Index Terms—Bag of features (BOF), forensic hash, Scale invariant feature transformation, Histogram of oriented gradient, Voting procedure, tampering.

1. INTRODUCTION AND MOTIVATIONS

The widespread use of classic and newest technologies available on Internet (e.g., emails, social networks, digital repositories) has induced a growing interest on systems able to protect the visual content against malicious manipulations that could be performed during their transmission. The validity and authenticity of a received image are needed in the context of Internet communications. The problem of tampering detection can be addressed using a watermarking-based approach. The watermark is inserted into the image, and during tampering detection, it is extracted to verify if there was a malicious manipulation on the received image. A damage into the watermark indicates a tampering of the image under consideration. A clear disadvantage in using watermarking is the need for distorting the content.

To overcome this problem signature-based approaches have been introduced. In this latter case the image hash is not embedded into the image; it is associated with the image as header information and must be small and robust against different operations. Different signature-based approaches have been recently proposed. Most of them share the same basic scheme: 1) a hash code based on the visual content is attached to the image to be sent; 2) the hash is analyzed at destination to verify the reliability of the received image. An image hash is a distinctive signature which represents the visual content of the image in a compact way (usually just few bytes). The image hash should be robust against allowed operations and at the same time it should differ from the one computed on a different tampered image.

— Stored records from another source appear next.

/-- Settles O23: the range test is in every check, so a range that is not admitted fails the check; and it is the last
test, so BusError is the name where the earlier ones pass. -/
theorem rangesAreCheckedFirst : Obligations.RangesAreCheckedFirst := by
  refine ⟨admits_iff, fun s i hrange => ?_⟩
  have hfault := rangeFault_of_not_admitted hrange
  have herr : s.check i ≠ .ok := fun hok => by
    rw [rangeFault_of_check_ok hok] at hfault
    cases hfault
  refine ⟨⟨_, herr, exec_of_check_error rfl herr⟩, fun hearlier => exec_of_check_error ?_ (by decide)⟩
  cases i with
  | init o k sl pl =>
    obtain ⟨hlen, hout, hkey⟩ := lengthTests_pass hearlier
    simp [State.check, State.checkInit, hlen, hout, hkey, hfault]
  | initParams ln => cases hfault
  | update =>
    have hopen := (closed_eq_false _).mpr hearlier
    simp [State.check, State.checkUpdate, hopen, hfault]
  | final o =>
    have hopen := (closed_eq_false _).mpr hearlier.1
    simp [State.check, State.checkFinal, hopen, hearlier.2, hfault]
  | hash o k sl pl =>
    obtain ⟨hlen, hout, hkey⟩ := lengthTests_pass hearlier
    simp [State.check, State.checkHash, hlen, hout, hkey, hfault]
  | hashLong =>
    have hlen : s.latch.longLen ≠ 0 := hearlier
    simpa [State.check, State.checkHashLong, hfault] using hlen

/-! ### The moves and memory (R40, R54, R111) -/

/-- A register write touches neither memory nor the platform: acceptance copies registers only (R93). -/
theorem writeReg_mem_platform (s : State) (r : Reg) (v : Word) :
    (s.writeReg r v).mem = s.mem ∧ (s.writeReg r v).platform = s.platform := by
  cases r with
  | cmd =>
    simp only [State.writeReg]
    split <;> exact ⟨rfl, rfl⟩
  | _ => exact ⟨rfl, rfl⟩

theorem writeSlot_mem_platform (s : State) (k : Nat) (v : Word) :
    (s.writeSlot k v).mem = s.mem ∧ (s.writeSlot k v).platform = s.platform := by
  simp only [State.writeSlot]
  split
  · exact writeReg_mem_platform s _ v
  · exact ⟨rfl, rfl⟩

theorem engineMove_platform {s t : State} (h : s.engineMove = .next t) : t.platform = s.platform := by
  obtain ⟨-, ⟨-, rfl⟩ | ⟨-, -, rfl⟩ | ⟨-, i, -, hexec⟩⟩ := engineMove_next h
  · rfl
  · rfl
  · rcases exec_next hexec with ⟨-, rfl⟩ | ⟨-, rfl⟩ <;> rfl

/-- An idle engine's move does nothing (log 12). -/
theorem engineMove_of_idle {s t : State} (hbusy : s.busy = false) (h : s.engineMove = .next t) : t = s := by
  obtain ⟨-, ⟨-, rfl⟩ | ⟨hb, -⟩ | ⟨hb, -⟩⟩ := engineMove_next h
  · rfl
  · rw [hbusy] at hb; cases hb
  · rw [hbusy] at hb; cases hb

/-- A reset of an idle engine abandons no command (R111). -/
theorem abandon_of_idle {s : State} (hbusy : s.busy = false) : s.abandon = s := by
  simp [State.abandon, hbusy]

theorem hostAccess_platform {s t : State} {a : Access} (h : s.hostAccess a = .next t) : t.platform = s.platform := by
  obtain ⟨r, rfl⟩ | ⟨k, v, rfl⟩ | ⟨addr, bytes, -, rfl⟩ := hostAccess_next h
  · rfl
  · exact (writeSlot_mem_platform s k v).2
  · rfl

/-- A host access that changes memory is a store to host memory. -/
theorem memStore_of_hostAccess_mem_ne {s t : State} {a : Access} (h : s.hostAccess a = .next t)
    (hmem : t.mem ≠ s.mem) : ∃ addr bytes, a = .memStore addr bytes := by
  cases a with
  | memStore addr bytes => exact ⟨addr, bytes, rfl⟩
  | regLoad addr width =>
    simp only [State.hostAccess] at h
    split at h <;> cases h
    exact absurd rfl hmem
  | regStore addr width value =>
    simp only [State.hostAccess] at h
    split at h <;> cases h
    exact absurd (writeSlot_mem_platform s _ value).1 hmem
  | memLoad addr len =>
    simp only [State.hostAccess] at h
    split_ifs at h
    cases h
    exact absurd rfl hmem

/-- Settles O56: by the agent that moves (`step_next`); an idle engine's move and the reset of an idle engine leave
memory, and so does every host access but a memory store. -/
theorem whatChangesMemory : Obligations.WhatChangesMemory := by
  intro s t h
  obtain ⟨hmove, hengine⟩ | ⟨hmove, rfl⟩ | ⟨a, hmove, -, hhost⟩ := step_next h
  · refine ⟨by simpa using engineMove_platform hengine, fun hmem => .inl ⟨hmove, ?_⟩⟩
    by_contra hidle
    rw [engineMove_of_idle (by simpa using hidle) hengine] at hmem
    exact hmem rfl
  · refine ⟨rfl, fun hmem => .inr (.inl ⟨hmove, ?_⟩)⟩
    by_contra hidle
    rw [State.applyReset_mem, abandon_of_idle (by simpa using hidle)] at hmem
    exact hmem rfl
  · refine ⟨by simpa using hostAccess_platform hhost, fun hmem => .inr (.inr ?_)⟩
    obtain ⟨addr, bytes, rfl⟩ := memStore_of_hostAccess_mem_ne hhost hmem
    exact ⟨addr, bytes, hmove⟩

Image hashing techniques are considered extremely useful to validate the authenticity of an image received through the Internet. Despite the importance of the binary decision task related to the image authentication, in the application context of Forensic Science is fundamental to provide scientific evidences through the history of the possible manipulations applied to the original image to obtain the one under analysis. In many cases, the source image is typically unknown, and, as in the application context of this paper, all the information about the history of the image should be recovered through the short image hash signature, making more challenging the task (blind estimation of manipulations).

The list of manipulation provides to the end user the information needed to decide whether the image can be trusted or not. In order to perform tampering localization, the receiver should be able to filter out all the geometric transformations (e.g., rotation, scaling) added to the tampered image, in order to align the received image with the one at the sender. The alignment should be done in a blind way: at destination one can use only the received image and the image hash to deal with the alignment problem since the reference image does not exist. The challenging task of blindly understanding the geometric transformations occurred on a received image motivates this paper.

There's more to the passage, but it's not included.